Supplied material
▼

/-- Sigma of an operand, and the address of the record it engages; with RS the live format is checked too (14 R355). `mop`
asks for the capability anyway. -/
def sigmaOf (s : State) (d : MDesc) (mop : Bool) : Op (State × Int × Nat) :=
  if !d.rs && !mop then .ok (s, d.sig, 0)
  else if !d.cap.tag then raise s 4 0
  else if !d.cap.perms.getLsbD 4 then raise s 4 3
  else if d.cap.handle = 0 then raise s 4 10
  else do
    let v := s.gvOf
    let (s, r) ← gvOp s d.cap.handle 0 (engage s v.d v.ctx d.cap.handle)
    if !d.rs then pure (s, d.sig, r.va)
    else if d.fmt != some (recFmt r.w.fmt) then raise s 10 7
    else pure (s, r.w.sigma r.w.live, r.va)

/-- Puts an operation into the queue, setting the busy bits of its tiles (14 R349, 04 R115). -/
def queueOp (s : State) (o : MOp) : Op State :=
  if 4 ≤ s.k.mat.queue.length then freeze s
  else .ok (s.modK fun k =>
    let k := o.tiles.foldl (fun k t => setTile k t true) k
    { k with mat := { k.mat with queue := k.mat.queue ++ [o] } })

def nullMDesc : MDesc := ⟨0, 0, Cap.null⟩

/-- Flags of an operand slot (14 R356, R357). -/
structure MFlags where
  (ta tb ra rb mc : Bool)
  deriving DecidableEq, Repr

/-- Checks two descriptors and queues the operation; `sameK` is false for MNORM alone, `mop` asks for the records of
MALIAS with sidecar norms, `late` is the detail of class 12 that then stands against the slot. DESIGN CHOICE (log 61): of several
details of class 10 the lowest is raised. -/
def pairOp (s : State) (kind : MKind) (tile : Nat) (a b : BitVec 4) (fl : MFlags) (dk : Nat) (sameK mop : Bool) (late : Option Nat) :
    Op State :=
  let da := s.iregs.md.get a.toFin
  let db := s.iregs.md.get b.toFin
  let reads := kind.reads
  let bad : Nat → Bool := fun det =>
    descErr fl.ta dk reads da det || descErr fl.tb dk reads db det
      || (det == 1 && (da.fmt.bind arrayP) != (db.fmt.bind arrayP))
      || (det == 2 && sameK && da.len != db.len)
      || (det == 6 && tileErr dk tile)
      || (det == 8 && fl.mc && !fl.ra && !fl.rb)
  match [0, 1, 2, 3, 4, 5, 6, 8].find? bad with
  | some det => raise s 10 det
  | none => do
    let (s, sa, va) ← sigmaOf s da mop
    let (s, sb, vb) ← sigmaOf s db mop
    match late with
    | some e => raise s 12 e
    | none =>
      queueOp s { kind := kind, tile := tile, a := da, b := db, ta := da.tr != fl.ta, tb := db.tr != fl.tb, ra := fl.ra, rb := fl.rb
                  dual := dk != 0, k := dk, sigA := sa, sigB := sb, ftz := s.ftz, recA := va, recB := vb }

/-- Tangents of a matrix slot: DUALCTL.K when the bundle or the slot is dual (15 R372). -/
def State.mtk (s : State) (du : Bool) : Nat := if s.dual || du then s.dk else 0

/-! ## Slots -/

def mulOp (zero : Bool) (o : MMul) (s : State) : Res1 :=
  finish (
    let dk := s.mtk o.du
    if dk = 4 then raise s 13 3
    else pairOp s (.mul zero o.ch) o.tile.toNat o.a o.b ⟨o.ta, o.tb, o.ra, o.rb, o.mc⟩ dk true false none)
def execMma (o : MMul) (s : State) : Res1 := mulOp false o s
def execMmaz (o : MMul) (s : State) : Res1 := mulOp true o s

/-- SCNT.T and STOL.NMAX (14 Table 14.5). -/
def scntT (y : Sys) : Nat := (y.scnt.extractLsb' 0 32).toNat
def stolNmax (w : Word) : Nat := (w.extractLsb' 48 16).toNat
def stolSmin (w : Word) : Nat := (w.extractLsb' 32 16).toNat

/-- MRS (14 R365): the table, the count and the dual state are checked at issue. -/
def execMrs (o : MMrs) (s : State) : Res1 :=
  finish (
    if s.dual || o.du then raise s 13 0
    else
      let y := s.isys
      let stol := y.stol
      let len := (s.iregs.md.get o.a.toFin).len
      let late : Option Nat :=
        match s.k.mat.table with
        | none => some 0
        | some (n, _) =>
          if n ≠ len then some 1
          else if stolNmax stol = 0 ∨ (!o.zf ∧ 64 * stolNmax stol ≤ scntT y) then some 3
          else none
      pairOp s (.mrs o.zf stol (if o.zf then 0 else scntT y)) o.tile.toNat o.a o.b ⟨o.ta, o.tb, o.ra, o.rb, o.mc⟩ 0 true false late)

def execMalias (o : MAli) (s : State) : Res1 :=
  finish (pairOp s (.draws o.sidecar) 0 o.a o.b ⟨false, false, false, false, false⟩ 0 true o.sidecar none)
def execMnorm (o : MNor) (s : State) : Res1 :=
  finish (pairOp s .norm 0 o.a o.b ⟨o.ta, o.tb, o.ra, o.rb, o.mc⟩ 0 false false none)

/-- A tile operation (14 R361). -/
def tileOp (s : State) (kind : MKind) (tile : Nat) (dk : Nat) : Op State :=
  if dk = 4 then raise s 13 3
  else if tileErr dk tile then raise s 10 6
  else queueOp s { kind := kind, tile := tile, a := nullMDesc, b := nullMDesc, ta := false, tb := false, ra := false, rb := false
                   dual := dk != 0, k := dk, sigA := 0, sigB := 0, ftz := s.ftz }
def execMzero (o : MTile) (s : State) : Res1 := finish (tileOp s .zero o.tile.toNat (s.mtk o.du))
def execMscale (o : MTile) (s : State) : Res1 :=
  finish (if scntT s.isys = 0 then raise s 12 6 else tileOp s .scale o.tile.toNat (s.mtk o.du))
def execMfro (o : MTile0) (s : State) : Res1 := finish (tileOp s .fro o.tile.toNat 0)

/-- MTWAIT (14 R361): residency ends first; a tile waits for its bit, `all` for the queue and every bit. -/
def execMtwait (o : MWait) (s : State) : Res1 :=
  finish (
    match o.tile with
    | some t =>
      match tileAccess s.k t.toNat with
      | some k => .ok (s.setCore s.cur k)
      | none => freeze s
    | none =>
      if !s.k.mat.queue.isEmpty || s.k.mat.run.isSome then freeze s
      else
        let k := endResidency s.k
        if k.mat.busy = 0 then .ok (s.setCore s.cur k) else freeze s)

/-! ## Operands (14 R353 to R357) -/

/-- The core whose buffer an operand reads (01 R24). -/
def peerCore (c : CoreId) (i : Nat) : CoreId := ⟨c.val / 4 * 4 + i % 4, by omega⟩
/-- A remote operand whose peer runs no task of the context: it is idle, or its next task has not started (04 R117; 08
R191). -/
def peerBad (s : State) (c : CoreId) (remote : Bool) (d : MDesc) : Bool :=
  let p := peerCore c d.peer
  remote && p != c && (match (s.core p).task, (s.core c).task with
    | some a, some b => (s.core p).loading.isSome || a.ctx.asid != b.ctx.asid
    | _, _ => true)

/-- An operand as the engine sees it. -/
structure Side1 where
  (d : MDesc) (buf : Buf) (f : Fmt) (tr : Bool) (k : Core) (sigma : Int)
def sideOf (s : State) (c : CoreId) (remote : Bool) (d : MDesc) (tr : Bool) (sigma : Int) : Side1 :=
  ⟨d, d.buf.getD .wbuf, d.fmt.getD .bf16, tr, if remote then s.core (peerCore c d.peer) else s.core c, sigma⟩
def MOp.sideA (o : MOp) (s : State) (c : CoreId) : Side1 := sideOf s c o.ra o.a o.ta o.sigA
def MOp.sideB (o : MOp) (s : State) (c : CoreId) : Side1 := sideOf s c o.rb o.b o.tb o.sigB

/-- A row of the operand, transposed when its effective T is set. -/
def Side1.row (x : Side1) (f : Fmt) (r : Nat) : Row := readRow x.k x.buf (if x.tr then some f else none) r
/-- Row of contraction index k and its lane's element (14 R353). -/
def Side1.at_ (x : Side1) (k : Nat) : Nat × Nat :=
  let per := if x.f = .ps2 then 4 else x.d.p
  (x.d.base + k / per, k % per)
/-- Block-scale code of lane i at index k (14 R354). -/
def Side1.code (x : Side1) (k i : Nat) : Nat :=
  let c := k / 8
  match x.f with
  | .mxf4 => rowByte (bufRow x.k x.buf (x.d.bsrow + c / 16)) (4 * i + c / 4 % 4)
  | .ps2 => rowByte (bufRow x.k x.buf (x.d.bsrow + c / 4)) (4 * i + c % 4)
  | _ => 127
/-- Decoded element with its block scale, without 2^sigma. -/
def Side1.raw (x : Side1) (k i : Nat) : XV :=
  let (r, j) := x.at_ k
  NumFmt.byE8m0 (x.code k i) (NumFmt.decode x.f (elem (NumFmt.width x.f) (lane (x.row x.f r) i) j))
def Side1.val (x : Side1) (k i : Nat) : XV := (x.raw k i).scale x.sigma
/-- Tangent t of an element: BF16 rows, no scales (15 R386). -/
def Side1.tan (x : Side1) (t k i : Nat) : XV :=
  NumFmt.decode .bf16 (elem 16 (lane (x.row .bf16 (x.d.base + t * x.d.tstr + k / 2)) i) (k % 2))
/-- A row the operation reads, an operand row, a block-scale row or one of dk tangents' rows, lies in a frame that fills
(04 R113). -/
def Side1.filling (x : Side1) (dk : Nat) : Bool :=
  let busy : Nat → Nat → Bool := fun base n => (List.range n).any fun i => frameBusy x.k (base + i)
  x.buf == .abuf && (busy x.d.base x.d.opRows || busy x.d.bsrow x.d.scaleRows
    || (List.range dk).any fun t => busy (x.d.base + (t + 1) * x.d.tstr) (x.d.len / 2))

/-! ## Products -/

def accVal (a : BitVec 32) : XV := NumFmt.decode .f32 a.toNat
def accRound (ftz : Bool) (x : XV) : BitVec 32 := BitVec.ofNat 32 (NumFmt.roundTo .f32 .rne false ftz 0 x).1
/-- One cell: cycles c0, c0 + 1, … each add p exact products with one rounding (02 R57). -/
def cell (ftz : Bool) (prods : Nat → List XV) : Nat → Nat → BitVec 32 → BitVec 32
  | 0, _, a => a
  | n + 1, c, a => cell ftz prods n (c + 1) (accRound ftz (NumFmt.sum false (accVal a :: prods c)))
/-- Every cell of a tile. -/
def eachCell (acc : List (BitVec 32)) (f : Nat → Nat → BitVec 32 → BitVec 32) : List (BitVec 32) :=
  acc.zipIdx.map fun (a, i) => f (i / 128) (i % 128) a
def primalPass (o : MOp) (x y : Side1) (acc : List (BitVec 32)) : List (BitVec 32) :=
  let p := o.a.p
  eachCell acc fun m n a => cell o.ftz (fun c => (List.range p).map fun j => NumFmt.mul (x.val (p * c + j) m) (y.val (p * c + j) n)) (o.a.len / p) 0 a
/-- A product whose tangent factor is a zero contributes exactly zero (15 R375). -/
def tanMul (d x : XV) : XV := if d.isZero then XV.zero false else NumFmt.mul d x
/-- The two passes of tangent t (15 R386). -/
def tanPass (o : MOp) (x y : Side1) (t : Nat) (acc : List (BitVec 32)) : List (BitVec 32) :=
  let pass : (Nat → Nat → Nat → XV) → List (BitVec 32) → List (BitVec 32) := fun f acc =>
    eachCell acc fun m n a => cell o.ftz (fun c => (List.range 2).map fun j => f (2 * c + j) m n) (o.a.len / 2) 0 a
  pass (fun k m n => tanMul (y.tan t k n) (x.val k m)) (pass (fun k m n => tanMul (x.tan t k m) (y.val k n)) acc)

▲

Your task
Please copy only these lines, exactly: the first line of the records through the line containing "fl.mc && !fl.ra && !fl.rb)", ends included.

Solution
/-- Sigma of an operand, and the address of the record it engages; with RS the live format is checked too (14 R355). `mop`
asks for the capability anyway. -/
def sigmaOf (s : State) (d : MDesc) (mop : Bool) : Op (State × Int × Nat) :=
  if !d.rs && !mop then .ok (s, d.sig, 0)
  else if !d.cap.tag then raise s 4 0
  else if !d.cap.perms.getLsbD 4 then raise s 4 3
  else if d.cap.handle = 0 then raise s 4 10
  else do
    let v := s.gvOf
    let (s, r) ← gvOp s d.cap.handle 0 (engage s v.d v.ctx d.cap.handle)
    if !d.rs then pure (s, d.sig, r.va)
    else if d.fmt != some (recFmt r.w.fmt) then raise s 10 7
    else pure (s, r.w.sigma r.w.live, r.va)

/-- Puts an operation into the queue, setting the busy bits of its tiles (14 R349, 04 R115). -/
def queueOp (s : State) (o : MOp) : Op State :=
  if 4 ≤ s.k.mat.queue.length then freeze s
  else .ok (s.modK fun k =>
    let k := o.tiles.foldl (fun k t => setTile k t true) k
    { k with mat := { k.mat with queue := k.mat.queue ++ [o] } })

def nullMDesc : MDesc := ⟨0, 0, Cap.null⟩

/-- Flags of an operand slot (14 R356, R357). -/
structure MFlags where
  (ta tb ra rb mc : Bool)
  deriving DecidableEq, Repr

/-- Checks two descriptors and queues the operation; `sameK` is false for MNORM alone, `mop` asks for the records of
MALIAS with sidecar norms, `late` is the detail of class 12 that then stands against the slot. DESIGN CHOICE (log 61): of several
details of class 10 the lowest is raised. -/
def pairOp (s : State) (kind : MKind) (tile : Nat) (a b : BitVec 4) (fl : MFlags) (dk : Nat) (sameK mop : Bool) (late : Option Nat) :
    Op State :=
  let da := s.iregs.md.get a.toFin
  let db := s.iregs.md.get b.toFin
  let reads := kind.reads
  let bad : Nat → Bool := fun det =>
    descErr fl.ta dk reads da det || descErr fl.tb dk reads db det
      || (det == 1 && (da.fmt.bind arrayP) != (db.fmt.bind arrayP))
      || (det == 2 && sameK && da.len != db.len)
      || (det == 6 && tileErr dk tile)
      || (det == 8 && fl.mc && !fl.ra && !fl.rb)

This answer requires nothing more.